Copy: 8/8 100.0%; Applied: 0; Backlog: 0/1000; Time: 1m0s(total), 1s(copy); streamer: mysqld-bin.000006:13384483; State: migrating; ETA: due
2018-04-16 14:32:09 ERROR Unable to acquire lock gh-ost.3739536.lock
2018-04-16 14:32:09 ERROR Unable to acquire lock gh-ost.3739536.lock
2018-04-16 14:32:09 FATAL Unable to acquire lock gh-ost.3739536.lock
george.chilumbu@nangang-vm-db-pxc-test-1:/opt$
shlomi-noach commented 6 years ago

XtraDB Cluster unfortunately does not support GET_LOCK(): https://www.percona.com/doc/percona-xtradb-cluster/LATEST/limitation.html, which is why gh-ost is failing.

There's a discussion in #224, and see in particular https://github.com/github/gh-ost/issues/224#issuecomment-254593577 .

I don't have further insight at this time. For XtraDB cluster you may have to revert to pt-online-schema-change.

shlomi-noach commented 6 years ago

Hmm perhaps on a single-master setup GET_LOCK() can be executed. Please let me know if you do try it out.

chilumbugeorge commented 6 years ago

How unfortunate coz all our databases use PXC. So it means gh-ost cannot work for us.
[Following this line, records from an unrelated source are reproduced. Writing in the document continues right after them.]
/-- R188: a tick in `TX` or `RX` counts; at the tick with which `ELAPSED` reaches `CUR_TO` the exchange ends in `Timeout`; in
`IDLE` a tick changes nothing.
The registers beside `ERR` hold what R296 says (log 18). -/
def Obligations.TickCountsAndExpires : Prop :=
  ∀ (s : State) (rest : List Input), s.inputs = .tick :: rest →
    (s.phase = .idle → step s = .next (s.withInputs rest)) ∧
    (s.phase ≠ .idle → (s.elapsed + 1).toNat < s.curTo.toNat →
      step s = .next { s with inputs := rest, elapsed := s.elapsed + 1 }) ∧
    (s.phase ≠ .idle → s.curTo.toNat ≤ (s.elapsed + 1).toNat →
      step s = .next (Claims.failed 2 0 0 0 { s with inputs := rest, elapsed := s.elapsed + 1 }))

/-- R189: a link fault in `TX` or `RX` ends the exchange with `ERR` = 1 and the cause in `LINK_CAUSE`; in `IDLE` the report is
dropped.
The registers beside `ERR` hold what R296 says (log 18). -/
def Obligations.LinkFaultEndsExchange : Prop :=
  ∀ (s : State) (c : Byte) (rest : List Input), s.inputs = .linkfault c :: rest →
    (s.phase = .idle → step s = .next (s.withInputs rest)) ∧
    (s.phase ≠ .idle → step s = .next (Claims.failed 1 0 0 c (s.withInputs rest)))

/-- R298: whichever ending event comes first ends the exchange; whatever bytes, ticks, link faults and readinesses of the
transmitter follow, in any number and order, find `PHASE` = `IDLE` and do nothing. -/
def Obligations.FirstEndingEventWins : Prop :=
  ∀ (s : State) (l rest : List Input), s.phase = .idle → s.inputs = l ++ rest →
    (∀ e ∈ l, (∃ b, e = .rx b) ∨ (∃ b, e = .rxFrame b) ∨ e = .tick ∨ (∃ b, e = .rxTick b) ∨ (∃ c, e = .linkfault c) ∨
      e = .txReady ∨ e = .txFrame) →
    stepsTo l.length s = some (s.withInputs rest)

/-- R190 (b), D12: where the byte that completes the response and a tick fall together and the tie rule is completion first,
the exchange completes as if the byte had come alone, even if the tick would have expired it. Where the tie rule is off the tick comes
first: the step is that of the tick followed by that of the byte, and an expiring tick ends the exchange in `Timeout`.
The move that brings both together is the model's (log 16); the registers beside `ERR` hold what R296 says (log 18). -/
def Obligations.CompletionWinsTheTie : Prop :=
  ∀ (s : State) (b : Byte) (rest : List Input), s.inputs = .rxTick b :: rest →
    let got := s.rxbuf ++ [b]
    (s.cfg.completionFirst = true → s.phase = .rx → 2 ≤ got.length → got.length = Claims.responseLength s.curOp s.curArg (got.getD 1 0) →
      step s = step (s.withInputs (.rx b :: rest))) ∧
    (s.cfg.completionFirst = false →
      (∃ t, step s = .next t ∧ stepsTo 2 (s.withInputs (.tick :: .rx b :: rest)) = some t) ∧
      (s.phase ≠ .idle → s.curTo.toNat ≤ (s.elapsed + 1).toNat →
        step s = .next (Claims.failed 2 0 0 0 { s with inputs := rest, elapsed := s.elapsed + 1 })))

/-! ### Wire frames as instructions -/

/-- R134, R182, R75, R105: the read request frame in `TXBUF` goes out whole, byte for byte, from `TXIDX` = 0, or its rest goes
out from where it stands, and the sequencer then awaits the response. A frame that is not the one in `TXBUF` is never sent,
and nothing is sent outside `TX` or within the guard interval.
A frame delivered in one move is the model's choice (log 10); `FramesAreTheirBytes` ties it to the spec's steps. -/
def Obligations.ReadRequestGoesOut : Prop :=
  ∀ (s : State) (sa : Byte) (reg n crc : Word),
    let frame := [sa, s.cfg.fnRead, hi8 reg, lo8 reg, hi8 n, lo8 n, lo8 crc, hi8 crc]
    (s.phase = .tx → s.cfg.txGuardTicks.toNat ≤ s.elapsed.toNat → s.txbuf = frame → s.txidx = 0 →
      exec (.frameRdreq sa reg n crc) s =
        .next { s with sent := ⟨frame, false⟩ :: s.sent, txidx := 8, phase := .rx }) ∧
    (∀ r older, s.phase = .tx → s.cfg.txGuardTicks.toNat ≤ s.elapsed.toNat → s.txbuf = frame →
      0 < s.txidx.toNat → s.txidx.toNat < 8 → s.sent = r :: older →
      exec (.frameRdreq sa reg n crc) s =
        .next { s with
          sent := { r with bytes := r.bytes ++ frame.drop s.txidx.toNat } :: older, txidx := 8, phase := .rx }) ∧
    (s.phase ≠ .tx ∨ s.elapsed.toNat < s.cfg.txGuardTicks.toNat ∨ s.txbuf ≠ frame →
      exec (.frameRdreq sa reg n crc) s = .next s)

/-- R135, R182, R75, R105: the write request frame, likewise.
A frame delivered in one move is the model's choice (log 10); `FramesAreTheirBytes` ties it to the spec's steps. -/
def Obligations.WriteRequestGoesOut : Prop :=
  ∀ (s : State) (sa : Byte) (reg v crc : Word),
    let frame := [sa, s.cfg.fnWrite, hi8 reg, lo8 reg, hi8 v, lo8 v, lo8 crc, hi8 crc]
    (s.phase = .tx → s.cfg.txGuardTicks.toNat ≤ s.elapsed.toNat → s.txbuf = frame → s.txidx = 0 →
      exec (.frameWrreq sa reg v crc) s =
        .next { s with sent := ⟨frame, false⟩ :: s.sent, txidx := 8, phase := .rx }) ∧
    (∀ r older, s.phase = .tx → s.cfg.txGuardTicks.toNat ≤ s.elapsed.toNat → s.txbuf = frame →
      0 < s.txidx.toNat → s.txidx.toNat < 8 → s.sent = r :: older →
      exec (.frameWrreq sa reg v crc) s =
        .next { s with
          sent := { r with bytes := r.bytes ++ frame.drop s.txidx.toNat } :: older, txidx := 8, phase := .rx }) ∧
    (s.phase ≠ .tx ∨ s.elapsed.toNat < s.cfg.txGuardTicks.toNat ∨ s.txbuf ≠ frame →
      exec (.frameWrreq sa reg v crc) s = .next s)

/-- R139, R140, R187: a read response of the requested count, received by a waiting read exchange, is judged in the order
checksum, address, byte-count; a good one ends the exchange with its values in `RDATA`, in address order. The register the
exchange asked for plays no part (R143 (b)): the same response is accepted whatever it is.
A frame delivered in one move is the model's choice (log 10); `FramesAreTheirBytes` ties it to the spec's steps. -/
def Obligations.ReadResponseReceived : Prop :=
  ∀ (s : State) (sa bc : Byte) (vs : List Word) (crc : Word),
    s.cfg.wf = true → s.phase = .rx → s.rxbuf = [] → s.curOp = .read → 1 ≤ vs.length → vs.length = s.curArg.toNat →
    let body := [sa, s.cfg.fnRead, bc] ++ vs.flatMap (fun v => [hi8 v, lo8 v])
    let t := { s with rxbuf := body ++ [lo8 crc, hi8 crc] }
    exec (.frameRdrsp sa bc vs crc) s = .next (
      if crc16 s.cfg body ≠ crc then Claims.failed 3 2 0 0 t
      else if sa ≠ s.curSa then Claims.failed 3 3 0 0 t
      else if bc.toNat ≠ 2 * vs.length then Claims.failed 3 5 0 0 t
      else Claims.succeeded vs t)

/-- R139, R141, R187: a write response, received by a waiting write exchange, is judged in the order checksum, address, echo;
one that echoes the register and the value sent ends the exchange without error, one that does not in `EchoMismatch`.
A frame delivered in one move is the model's choice (log 10); `FramesAreTheirBytes` ties it to the spec's steps. -/
def Obligations.WriteResponseReceived : Prop :=
  ∀ (s : State) (sa : Byte) (reg v crc : Word),
    s.cfg.wf = true → s.phase = .rx → s.rxbuf = [] → s.curOp = .write →
    let body := [sa, s.cfg.fnWrite, hi8 reg, lo8 reg, hi8 v, lo8 v]
    let t := { s with rxbuf := body ++ [lo8 crc, hi8 crc] }
    exec (.frameWrrsp sa reg v crc) s = .next (
      if crc16 s.cfg body ≠ crc then Claims.failed 3 2 0 0 t
      else if sa ≠ s.curSa then Claims.failed 3 3 0 0 t
      else if reg ≠ s.curReg ∨ v ≠ s.curArg then Claims.failed 5 0 0 0 t
      else Claims.succeeded [] t)

/-- R139, R142, R187: an exception response of the read's function, received by a waiting exchange, is judged in the order
checksum, address, function: it ends a read in `DeviceException`, its code passed through, and a write in `Frame`/`Function`.
A frame delivered in one move is the model's choice (log 10); `FramesAreTheirBytes` ties it to the spec's steps. -/
def Obligations.ReadExceptionReceived : Prop :=
  ∀ (s : State) (sa code : Byte) (crc : Word),
    s.cfg.wf = true → s.phase = .rx → s.rxbuf = [] →
    let body := [sa, s.cfg.fnRead ||| 0x80, code]
    let t := { s with rxbuf := body ++ [lo8 crc, hi8 crc] }
    exec (.frameExcrspRd sa code crc) s = .next (
      if crc16 s.cfg body ≠ crc then Claims.failed 3 2 0 0 t
      else if sa ≠ s.curSa then Claims.failed 3 3 0 0 t
      else if s.curOp = .read then Claims.failed 4 0 code 0 t
      else Claims.failed 3 4 0 0 t)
chilumbugeorge commented 6 years ago

So for PXC, it still does not work if i run the command on the save instead of one of the masters?
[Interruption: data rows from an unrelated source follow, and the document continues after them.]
/-! ### `State.answer` -/

@[simp] theorem answer_cfg (s : State) (v : BitVec 32) (info : BitVec 3) : (s.answer v info).cfg = s.cfg := rfl
@[simp] theorem answer_timeout (s : State) (v : BitVec 32) (info : BitVec 3) : (s.answer v info).timeout = s.timeout := rfl
@[simp] theorem answer_slaveAddr (s : State) (v : BitVec 32) (info : BitVec 3) : (s.answer v info).slaveAddr = s.slaveAddr := rfl
@[simp] theorem answer_saValid (s : State) (v : BitVec 32) (info : BitVec 3) : (s.answer v info).saValid = s.saValid := rfl
@[simp] theorem answer_phase (s : State) (v : BitVec 32) (info : BitVec 3) : (s.answer v info).phase = s.phase := rfl
@[simp] theorem answer_curOp (s : State) (v : BitVec 32) (info : BitVec 3) : (s.answer v info).curOp = s.curOp := rfl
@[simp] theorem answer_curSa (s : State) (v : BitVec 32) (info : BitVec 3) : (s.answer v info).curSa = s.curSa := rfl
@[simp] theorem answer_curReg (s : State) (v : BitVec 32) (info : BitVec 3) : (s.answer v info).curReg = s.curReg := rfl
@[simp] theorem answer_curArg (s : State) (v : BitVec 32) (info : BitVec 3) : (s.answer v info).curArg = s.curArg := rfl
@[simp] theorem answer_curTo (s : State) (v : BitVec 32) (info : BitVec 3) : (s.answer v info).curTo = s.curTo := rfl
@[simp] theorem answer_ctxValid (s : State) (v : BitVec 32) (info : BitVec 3) : (s.answer v info).ctxValid = s.ctxValid := rfl
@[simp] theorem answer_elapsed (s : State) (v : BitVec 32) (info : BitVec 3) : (s.answer v info).elapsed = s.elapsed := rfl
@[simp] theorem answer_txbuf (s : State) (v : BitVec 32) (info : BitVec 3) : (s.answer v info).txbuf = s.txbuf := rfl
@[simp] theorem answer_txidx (s : State) (v : BitVec 32) (info : BitVec 3) : (s.answer v info).txidx = s.txidx := rfl
@[simp] theorem answer_rxbuf (s : State) (v : BitVec 32) (info : BitVec 3) : (s.answer v info).rxbuf = s.rxbuf := rfl
@[simp] theorem answer_done (s : State) (v : BitVec 32) (info : BitVec 3) : (s.answer v info).done = true := rfl
@[simp] theorem answer_errf (s : State) (v : BitVec 32) (info : BitVec 3) : (s.answer v info).errf = s.errf := rfl
@[simp] theorem answer_err (s : State) (v : BitVec 32) (info : BitVec 3) : (s.answer v info).err = s.err := rfl
@[simp] theorem answer_sub (s : State) (v : BitVec 32) (info : BitVec 3) : (s.answer v info).sub = s.sub := rfl
@[simp] theorem answer_exc (s : State) (v : BitVec 32) (info : BitVec 3) : (s.answer v info).exc = s.exc := rfl
@[simp] theorem answer_linkCause (s : State) (v : BitVec 32) (info : BitVec 3) : (s.answer v info).linkCause = s.linkCause := rfl
@[simp] theorem answer_rdata (s : State) (v : BitVec 32) (info : BitVec 3) : (s.answer v info).rdata = s.rdata := rfl
@[simp] theorem answer_rval (s : State) (v : BitVec 32) (info : BitVec 3) : (s.answer v info).rval = v := rfl
@[simp] theorem answer_rvalValid (s : State) (v : BitVec 32) (info : BitVec 3) : (s.answer v info).rvalValid = true := rfl
@[simp] theorem answer_rinfo (s : State) (v : BitVec 32) (info : BitVec 3) : (s.answer v info).rinfo = info := rfl
@[simp] theorem answer_hostData (s : State) (v : BitVec 32) (info : BitVec 3) : (s.answer v info).hostData = s.hostData := rfl
@[simp] theorem answer_device (s : State) (v : BitVec 32) (info : BitVec 3) : (s.answer v info).device = s.device := rfl
@[simp] theorem answer_sent (s : State) (v : BitVec 32) (info : BitVec 3) : (s.answer v info).sent = s.sent := rfl
@[simp] theorem answer_inFlight (s : State) (v : BitVec 32) (info : BitVec 3) : (s.answer v info).inFlight = s.inFlight := rfl
@[simp] theorem answer_inputs (s : State) (v : BitVec 32) (info : BitVec 3) : (s.answer v info).inputs = s.inputs := rfl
shlomi-noach commented 6 years ago

So for PXC, it still does not work if i run the command on the save instead of one of the masters?

I wouldn't know. I was hoping you could tell me.

chilumbugeorge commented 6 years ago

On the slave (whose master is part of a PXC), it also does not run. So without the --execute and --allow-on-master params, i get the following:

load=Threads_connected=20
2018/04/16 18:48:52 binlogsyncer.go:79: [info] create BinlogSyncer with config {99999 mysql slave_ip 3306 ghost   false false <nil>}
2018/04/16 18:48:52 binlogsyncer.go:246: [info] begin to sync binlog from position (mysqld-bin.000029, 882245706)
2018/04/16 18:48:52 binlogsyncer.go:139: [info] register slave for master server slave_ip:3306
2018-04-16 18:49:52 FATAL connection was bad

And with the --execute param added, i get the following:

2018/04/16 18:50:50 binlogsyncer.go:79: [info] create BinlogSyncer with config {99999 mysql slave_ip 3306 ghost   false false <nil>}
2018/04/16 18:50:50 binlogsyncer.go:246: [info] begin to sync binlog from position (mysqld-bin.000029, 882245706)
2018/04/16 18:50:50 binlogsyncer.go:139: [info] register slave for master server slave_ip:3306
2018-04-16 18:51:50 FATAL connection was bad

The IP on the --host is that of the slave FYI. But even when i change to that of the master (for the heck of it), i get the following error:

2018-04-16 18:54:44 FATAL dial tcp master_ip:3306: getsockopt: no route to host

So it does not seem to work even if you run from the slave.